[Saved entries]
——

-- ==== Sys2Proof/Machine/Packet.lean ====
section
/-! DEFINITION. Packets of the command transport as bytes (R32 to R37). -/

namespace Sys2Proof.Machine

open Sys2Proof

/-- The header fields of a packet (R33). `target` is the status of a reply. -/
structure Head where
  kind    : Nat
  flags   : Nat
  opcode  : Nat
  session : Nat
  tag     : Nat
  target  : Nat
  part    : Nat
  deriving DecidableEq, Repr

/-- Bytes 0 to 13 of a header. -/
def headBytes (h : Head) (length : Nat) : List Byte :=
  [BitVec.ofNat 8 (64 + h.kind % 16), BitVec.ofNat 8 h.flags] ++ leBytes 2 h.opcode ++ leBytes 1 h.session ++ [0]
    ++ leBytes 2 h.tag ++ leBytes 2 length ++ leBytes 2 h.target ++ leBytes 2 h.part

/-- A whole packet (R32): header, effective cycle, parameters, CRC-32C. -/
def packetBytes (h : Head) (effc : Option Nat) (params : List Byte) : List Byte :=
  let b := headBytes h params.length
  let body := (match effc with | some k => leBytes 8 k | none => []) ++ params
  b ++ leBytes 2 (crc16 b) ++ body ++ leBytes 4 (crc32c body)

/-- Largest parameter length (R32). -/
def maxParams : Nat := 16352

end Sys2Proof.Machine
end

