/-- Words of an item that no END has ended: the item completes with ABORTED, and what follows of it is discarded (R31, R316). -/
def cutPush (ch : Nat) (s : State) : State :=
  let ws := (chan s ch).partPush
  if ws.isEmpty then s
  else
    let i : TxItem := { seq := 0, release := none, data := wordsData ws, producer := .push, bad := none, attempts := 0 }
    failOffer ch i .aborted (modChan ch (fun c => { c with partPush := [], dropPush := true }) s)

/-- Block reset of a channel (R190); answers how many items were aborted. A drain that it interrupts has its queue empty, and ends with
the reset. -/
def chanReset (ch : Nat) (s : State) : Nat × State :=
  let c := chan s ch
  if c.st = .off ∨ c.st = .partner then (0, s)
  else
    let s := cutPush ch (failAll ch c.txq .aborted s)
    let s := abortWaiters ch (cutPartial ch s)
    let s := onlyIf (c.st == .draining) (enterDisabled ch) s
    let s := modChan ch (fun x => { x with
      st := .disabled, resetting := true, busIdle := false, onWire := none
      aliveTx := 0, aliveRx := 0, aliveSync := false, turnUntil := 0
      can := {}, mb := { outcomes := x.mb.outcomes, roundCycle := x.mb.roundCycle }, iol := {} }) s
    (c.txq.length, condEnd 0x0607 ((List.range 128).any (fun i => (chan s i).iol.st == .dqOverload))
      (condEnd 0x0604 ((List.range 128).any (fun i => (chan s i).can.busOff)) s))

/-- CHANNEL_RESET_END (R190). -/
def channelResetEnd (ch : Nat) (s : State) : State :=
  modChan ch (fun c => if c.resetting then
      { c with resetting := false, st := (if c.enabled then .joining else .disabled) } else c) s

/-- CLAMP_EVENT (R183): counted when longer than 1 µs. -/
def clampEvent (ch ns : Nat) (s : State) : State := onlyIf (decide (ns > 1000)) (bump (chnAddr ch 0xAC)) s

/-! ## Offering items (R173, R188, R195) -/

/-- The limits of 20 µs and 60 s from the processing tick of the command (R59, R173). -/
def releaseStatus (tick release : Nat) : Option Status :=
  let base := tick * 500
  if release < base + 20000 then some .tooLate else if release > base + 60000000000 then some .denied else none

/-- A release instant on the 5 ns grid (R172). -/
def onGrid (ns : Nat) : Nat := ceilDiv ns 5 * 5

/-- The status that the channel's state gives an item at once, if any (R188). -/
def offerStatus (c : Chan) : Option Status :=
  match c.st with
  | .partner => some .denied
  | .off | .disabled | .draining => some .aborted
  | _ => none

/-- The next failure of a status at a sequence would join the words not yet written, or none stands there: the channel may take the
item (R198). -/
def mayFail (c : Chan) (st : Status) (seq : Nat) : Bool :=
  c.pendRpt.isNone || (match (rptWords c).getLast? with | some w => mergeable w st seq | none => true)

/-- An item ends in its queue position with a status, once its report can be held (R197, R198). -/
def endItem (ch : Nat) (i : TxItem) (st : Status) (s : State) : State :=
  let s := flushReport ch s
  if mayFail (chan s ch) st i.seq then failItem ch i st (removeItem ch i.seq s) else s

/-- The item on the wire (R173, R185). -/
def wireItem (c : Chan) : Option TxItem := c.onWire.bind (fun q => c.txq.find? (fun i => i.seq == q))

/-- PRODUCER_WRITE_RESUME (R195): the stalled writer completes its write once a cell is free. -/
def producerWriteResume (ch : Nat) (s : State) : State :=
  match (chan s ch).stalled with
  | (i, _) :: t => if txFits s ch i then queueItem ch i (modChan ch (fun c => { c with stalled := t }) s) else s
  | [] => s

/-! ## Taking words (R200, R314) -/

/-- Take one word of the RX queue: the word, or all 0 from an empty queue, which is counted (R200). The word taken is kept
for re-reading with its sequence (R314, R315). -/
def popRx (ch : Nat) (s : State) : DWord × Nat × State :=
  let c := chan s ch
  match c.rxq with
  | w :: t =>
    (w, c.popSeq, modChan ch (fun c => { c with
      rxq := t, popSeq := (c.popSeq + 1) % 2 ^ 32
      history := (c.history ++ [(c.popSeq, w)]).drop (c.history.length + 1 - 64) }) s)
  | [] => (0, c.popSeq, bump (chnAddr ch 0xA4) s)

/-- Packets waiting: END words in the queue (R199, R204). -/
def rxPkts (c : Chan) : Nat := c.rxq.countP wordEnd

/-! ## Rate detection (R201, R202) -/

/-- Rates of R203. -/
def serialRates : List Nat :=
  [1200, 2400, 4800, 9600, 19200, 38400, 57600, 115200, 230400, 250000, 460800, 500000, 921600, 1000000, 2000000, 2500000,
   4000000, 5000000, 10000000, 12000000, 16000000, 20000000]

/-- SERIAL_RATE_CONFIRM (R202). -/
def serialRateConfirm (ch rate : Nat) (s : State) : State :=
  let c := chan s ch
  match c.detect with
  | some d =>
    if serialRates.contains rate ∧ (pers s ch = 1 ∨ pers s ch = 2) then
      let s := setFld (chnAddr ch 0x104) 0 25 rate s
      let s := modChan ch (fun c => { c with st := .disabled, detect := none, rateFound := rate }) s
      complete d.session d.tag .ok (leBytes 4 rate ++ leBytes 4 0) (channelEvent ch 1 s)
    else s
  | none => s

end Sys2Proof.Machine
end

——

All lines above from the one holding "roundCycle := x.mb.roundCycle" to the one holding "CHANNEL_RESET_END (R190). -/", inclusive, are to be copied exactly; no other line is wanted.

## [Answer box]
      can := {}, mb := { outcomes := x.mb.outcomes, roundCycle := x.mb.roundCycle }, iol := {} }) s
    (c.txq.length, condEnd 0x0607 ((List.range 128).any (fun i => (chan s i).iol.st == .dqOverload))
      (condEnd 0x0604 ((List.range 128).any (fun i => (chan s i).can.busOff)) s))

/-- CHANNEL_RESET_END (R190). -/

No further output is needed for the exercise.